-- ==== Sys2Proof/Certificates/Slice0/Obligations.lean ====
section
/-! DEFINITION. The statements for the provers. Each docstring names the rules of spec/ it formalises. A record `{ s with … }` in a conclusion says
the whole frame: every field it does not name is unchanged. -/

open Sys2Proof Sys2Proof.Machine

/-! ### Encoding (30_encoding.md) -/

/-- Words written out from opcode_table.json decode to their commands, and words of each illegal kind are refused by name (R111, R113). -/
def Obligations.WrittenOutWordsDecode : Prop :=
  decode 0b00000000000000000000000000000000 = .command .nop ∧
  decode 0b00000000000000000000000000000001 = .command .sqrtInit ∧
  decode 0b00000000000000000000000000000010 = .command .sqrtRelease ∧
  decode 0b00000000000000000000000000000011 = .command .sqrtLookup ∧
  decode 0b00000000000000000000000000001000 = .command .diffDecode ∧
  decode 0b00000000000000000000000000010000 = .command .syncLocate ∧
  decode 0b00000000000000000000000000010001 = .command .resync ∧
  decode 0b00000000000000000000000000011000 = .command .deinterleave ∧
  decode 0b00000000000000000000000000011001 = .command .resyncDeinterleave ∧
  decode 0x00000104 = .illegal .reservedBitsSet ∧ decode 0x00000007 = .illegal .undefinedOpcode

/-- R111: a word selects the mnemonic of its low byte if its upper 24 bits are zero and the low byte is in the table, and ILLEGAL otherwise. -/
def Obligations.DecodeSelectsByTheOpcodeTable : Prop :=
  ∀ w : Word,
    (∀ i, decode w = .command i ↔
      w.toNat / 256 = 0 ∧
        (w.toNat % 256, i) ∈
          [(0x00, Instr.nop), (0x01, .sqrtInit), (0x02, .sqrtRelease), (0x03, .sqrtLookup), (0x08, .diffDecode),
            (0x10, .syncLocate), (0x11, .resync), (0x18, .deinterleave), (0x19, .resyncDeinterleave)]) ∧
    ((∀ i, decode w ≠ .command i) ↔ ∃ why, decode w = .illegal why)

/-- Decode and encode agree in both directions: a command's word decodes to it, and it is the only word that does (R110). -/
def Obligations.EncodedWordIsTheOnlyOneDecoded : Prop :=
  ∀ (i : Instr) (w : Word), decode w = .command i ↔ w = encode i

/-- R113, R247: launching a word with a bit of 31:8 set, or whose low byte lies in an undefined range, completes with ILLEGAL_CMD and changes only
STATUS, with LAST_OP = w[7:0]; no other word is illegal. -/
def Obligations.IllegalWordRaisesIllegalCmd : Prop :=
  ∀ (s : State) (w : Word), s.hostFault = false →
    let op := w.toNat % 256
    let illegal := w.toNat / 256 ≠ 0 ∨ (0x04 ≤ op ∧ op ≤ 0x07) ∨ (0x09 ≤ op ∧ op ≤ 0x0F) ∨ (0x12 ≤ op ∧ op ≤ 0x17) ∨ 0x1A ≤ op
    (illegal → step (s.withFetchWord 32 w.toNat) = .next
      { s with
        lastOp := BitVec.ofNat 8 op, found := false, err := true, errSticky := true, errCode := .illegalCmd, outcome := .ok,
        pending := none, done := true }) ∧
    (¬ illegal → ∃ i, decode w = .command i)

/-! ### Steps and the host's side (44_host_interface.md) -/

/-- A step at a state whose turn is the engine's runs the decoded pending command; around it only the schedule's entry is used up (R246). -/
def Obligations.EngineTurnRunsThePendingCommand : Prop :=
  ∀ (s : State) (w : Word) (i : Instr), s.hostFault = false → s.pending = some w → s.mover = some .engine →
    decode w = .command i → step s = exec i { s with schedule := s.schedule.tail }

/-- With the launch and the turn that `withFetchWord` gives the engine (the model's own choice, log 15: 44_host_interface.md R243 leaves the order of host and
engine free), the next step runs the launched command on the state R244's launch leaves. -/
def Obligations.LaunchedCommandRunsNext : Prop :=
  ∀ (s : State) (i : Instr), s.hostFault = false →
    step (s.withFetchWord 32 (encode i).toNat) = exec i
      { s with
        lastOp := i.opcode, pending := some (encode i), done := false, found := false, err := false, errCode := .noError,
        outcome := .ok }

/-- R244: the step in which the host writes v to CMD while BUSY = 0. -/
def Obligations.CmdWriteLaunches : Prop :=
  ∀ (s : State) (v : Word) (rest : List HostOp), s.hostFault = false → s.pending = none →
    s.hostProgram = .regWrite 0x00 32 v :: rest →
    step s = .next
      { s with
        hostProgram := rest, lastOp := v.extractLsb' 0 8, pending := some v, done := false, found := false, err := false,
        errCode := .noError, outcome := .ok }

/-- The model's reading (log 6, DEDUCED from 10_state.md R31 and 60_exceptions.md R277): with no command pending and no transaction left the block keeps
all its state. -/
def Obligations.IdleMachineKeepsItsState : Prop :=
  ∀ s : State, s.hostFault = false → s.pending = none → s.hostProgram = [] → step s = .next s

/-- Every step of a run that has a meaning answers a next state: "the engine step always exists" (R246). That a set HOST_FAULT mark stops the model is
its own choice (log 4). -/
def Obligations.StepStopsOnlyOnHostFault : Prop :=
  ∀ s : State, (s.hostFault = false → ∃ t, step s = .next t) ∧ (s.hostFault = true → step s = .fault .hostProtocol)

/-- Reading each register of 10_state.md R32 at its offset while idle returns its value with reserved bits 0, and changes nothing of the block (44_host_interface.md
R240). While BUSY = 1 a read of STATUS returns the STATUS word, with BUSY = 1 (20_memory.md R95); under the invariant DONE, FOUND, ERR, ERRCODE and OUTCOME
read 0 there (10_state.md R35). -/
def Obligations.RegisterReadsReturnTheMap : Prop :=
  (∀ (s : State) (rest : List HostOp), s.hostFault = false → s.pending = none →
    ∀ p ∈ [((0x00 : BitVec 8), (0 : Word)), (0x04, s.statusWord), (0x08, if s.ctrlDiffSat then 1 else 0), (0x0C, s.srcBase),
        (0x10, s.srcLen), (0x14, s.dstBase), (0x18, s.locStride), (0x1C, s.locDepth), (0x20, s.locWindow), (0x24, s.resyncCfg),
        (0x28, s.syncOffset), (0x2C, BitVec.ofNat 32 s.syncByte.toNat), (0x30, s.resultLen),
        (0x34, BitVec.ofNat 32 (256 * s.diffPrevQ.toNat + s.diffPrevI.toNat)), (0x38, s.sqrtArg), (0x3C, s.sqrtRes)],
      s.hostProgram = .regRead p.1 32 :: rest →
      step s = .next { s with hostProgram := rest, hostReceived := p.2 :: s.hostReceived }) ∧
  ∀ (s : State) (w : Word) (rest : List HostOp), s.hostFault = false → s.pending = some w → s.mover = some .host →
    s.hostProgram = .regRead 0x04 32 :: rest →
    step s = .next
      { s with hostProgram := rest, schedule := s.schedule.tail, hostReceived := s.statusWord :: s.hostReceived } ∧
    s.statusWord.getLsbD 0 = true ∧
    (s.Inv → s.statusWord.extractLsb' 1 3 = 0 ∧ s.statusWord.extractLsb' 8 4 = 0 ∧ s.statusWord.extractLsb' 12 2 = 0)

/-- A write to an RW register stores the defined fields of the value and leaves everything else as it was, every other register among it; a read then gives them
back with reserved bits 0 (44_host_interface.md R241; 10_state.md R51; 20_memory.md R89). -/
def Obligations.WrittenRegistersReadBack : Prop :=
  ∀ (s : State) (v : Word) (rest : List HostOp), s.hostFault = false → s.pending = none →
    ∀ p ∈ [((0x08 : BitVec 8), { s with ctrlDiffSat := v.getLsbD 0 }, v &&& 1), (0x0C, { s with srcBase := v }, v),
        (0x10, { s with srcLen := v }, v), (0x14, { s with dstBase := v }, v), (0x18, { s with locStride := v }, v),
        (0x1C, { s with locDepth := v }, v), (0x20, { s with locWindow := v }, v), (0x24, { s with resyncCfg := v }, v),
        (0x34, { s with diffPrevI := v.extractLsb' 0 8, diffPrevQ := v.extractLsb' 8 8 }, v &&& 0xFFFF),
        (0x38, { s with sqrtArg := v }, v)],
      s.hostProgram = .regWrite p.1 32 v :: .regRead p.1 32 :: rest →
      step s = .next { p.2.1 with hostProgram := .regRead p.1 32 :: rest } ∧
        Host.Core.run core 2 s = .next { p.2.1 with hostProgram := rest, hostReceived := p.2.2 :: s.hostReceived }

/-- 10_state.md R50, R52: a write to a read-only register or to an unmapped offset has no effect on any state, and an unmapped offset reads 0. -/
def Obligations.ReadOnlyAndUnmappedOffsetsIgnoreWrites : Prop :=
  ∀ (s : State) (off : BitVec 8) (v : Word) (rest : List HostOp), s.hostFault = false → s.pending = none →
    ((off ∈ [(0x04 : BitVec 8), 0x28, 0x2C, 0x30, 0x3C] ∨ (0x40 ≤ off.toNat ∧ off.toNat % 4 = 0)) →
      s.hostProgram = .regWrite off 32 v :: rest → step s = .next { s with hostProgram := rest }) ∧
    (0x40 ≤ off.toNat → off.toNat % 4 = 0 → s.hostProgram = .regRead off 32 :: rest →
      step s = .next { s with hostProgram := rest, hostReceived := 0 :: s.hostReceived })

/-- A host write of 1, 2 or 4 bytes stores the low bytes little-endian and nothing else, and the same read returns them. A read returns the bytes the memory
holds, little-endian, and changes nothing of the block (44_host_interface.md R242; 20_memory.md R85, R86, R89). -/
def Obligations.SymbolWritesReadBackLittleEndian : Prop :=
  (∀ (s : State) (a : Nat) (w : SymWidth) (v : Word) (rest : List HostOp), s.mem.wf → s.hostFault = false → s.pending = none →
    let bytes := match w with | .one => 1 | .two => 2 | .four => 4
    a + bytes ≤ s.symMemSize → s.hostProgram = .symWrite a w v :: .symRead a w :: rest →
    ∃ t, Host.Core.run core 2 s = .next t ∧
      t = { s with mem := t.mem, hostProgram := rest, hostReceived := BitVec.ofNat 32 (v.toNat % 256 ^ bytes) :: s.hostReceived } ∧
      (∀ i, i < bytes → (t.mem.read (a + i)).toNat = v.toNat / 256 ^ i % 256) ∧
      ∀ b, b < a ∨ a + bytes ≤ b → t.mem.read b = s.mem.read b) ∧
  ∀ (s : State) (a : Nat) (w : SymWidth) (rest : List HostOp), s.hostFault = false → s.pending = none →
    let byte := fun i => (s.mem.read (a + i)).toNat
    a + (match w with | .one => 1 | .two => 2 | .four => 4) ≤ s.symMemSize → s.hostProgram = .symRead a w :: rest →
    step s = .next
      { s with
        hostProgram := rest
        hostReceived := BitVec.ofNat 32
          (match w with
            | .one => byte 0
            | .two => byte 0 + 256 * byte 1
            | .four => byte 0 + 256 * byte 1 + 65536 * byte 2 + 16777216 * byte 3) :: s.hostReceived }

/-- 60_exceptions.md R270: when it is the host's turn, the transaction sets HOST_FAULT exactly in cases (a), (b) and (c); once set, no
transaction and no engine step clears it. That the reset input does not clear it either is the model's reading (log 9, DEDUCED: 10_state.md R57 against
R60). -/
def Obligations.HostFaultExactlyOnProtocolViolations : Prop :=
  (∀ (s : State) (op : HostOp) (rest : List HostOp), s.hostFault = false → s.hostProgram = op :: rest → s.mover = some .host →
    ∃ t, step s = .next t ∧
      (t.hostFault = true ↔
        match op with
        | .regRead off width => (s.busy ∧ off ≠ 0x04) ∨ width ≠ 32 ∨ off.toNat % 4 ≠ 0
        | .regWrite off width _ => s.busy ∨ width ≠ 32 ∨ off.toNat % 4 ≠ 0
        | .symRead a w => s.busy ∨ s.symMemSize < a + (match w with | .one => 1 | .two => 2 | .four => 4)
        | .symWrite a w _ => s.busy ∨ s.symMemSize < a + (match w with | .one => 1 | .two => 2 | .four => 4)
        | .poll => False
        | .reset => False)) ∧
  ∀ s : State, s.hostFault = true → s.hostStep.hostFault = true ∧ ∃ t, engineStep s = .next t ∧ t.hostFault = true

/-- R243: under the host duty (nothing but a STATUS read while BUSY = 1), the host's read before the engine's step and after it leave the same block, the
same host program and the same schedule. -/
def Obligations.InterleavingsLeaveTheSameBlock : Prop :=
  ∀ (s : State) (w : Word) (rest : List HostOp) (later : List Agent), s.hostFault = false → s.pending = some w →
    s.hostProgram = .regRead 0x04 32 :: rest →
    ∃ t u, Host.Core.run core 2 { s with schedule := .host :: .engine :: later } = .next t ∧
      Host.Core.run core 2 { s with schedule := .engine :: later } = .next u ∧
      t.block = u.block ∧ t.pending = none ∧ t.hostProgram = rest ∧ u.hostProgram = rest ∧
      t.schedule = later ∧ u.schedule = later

### [What the exercise asks]
What you return must be the lines above that run from the line with "State) (i : Instr), s.hostFault = false →" to the line with "errCode := .noError, outcome", inclusive, each copied exactly.

### [Task output]
  ∀ (s : State) (i : Instr), s.hostFault = false →
    step (s.withFetchWord 32 (encode i).toNat) = exec i
      { s with
        lastOp := i.opcode, pending := some (encode i), done := false, found := false, err := false, errCode := .noError,
        outcome := .ok }

/-- R244: the step in which the host writes v to CMD while BUSY = 0. -/
def Obligations.CmdWriteLaunches : Prop :=
  ∀ (s : State) (v : Word) (rest : List HostOp), s.hostFault = false → s.pending = none →
    s.hostProgram = .regWrite 0x00 32 v :: rest →
    step s = .next
      { s with
        hostProgram := rest, lastOp := v.extractLsb' 0 8, pending := some v, done := false, found := false, err := false,
        errCode := .noError, outcome := .ok }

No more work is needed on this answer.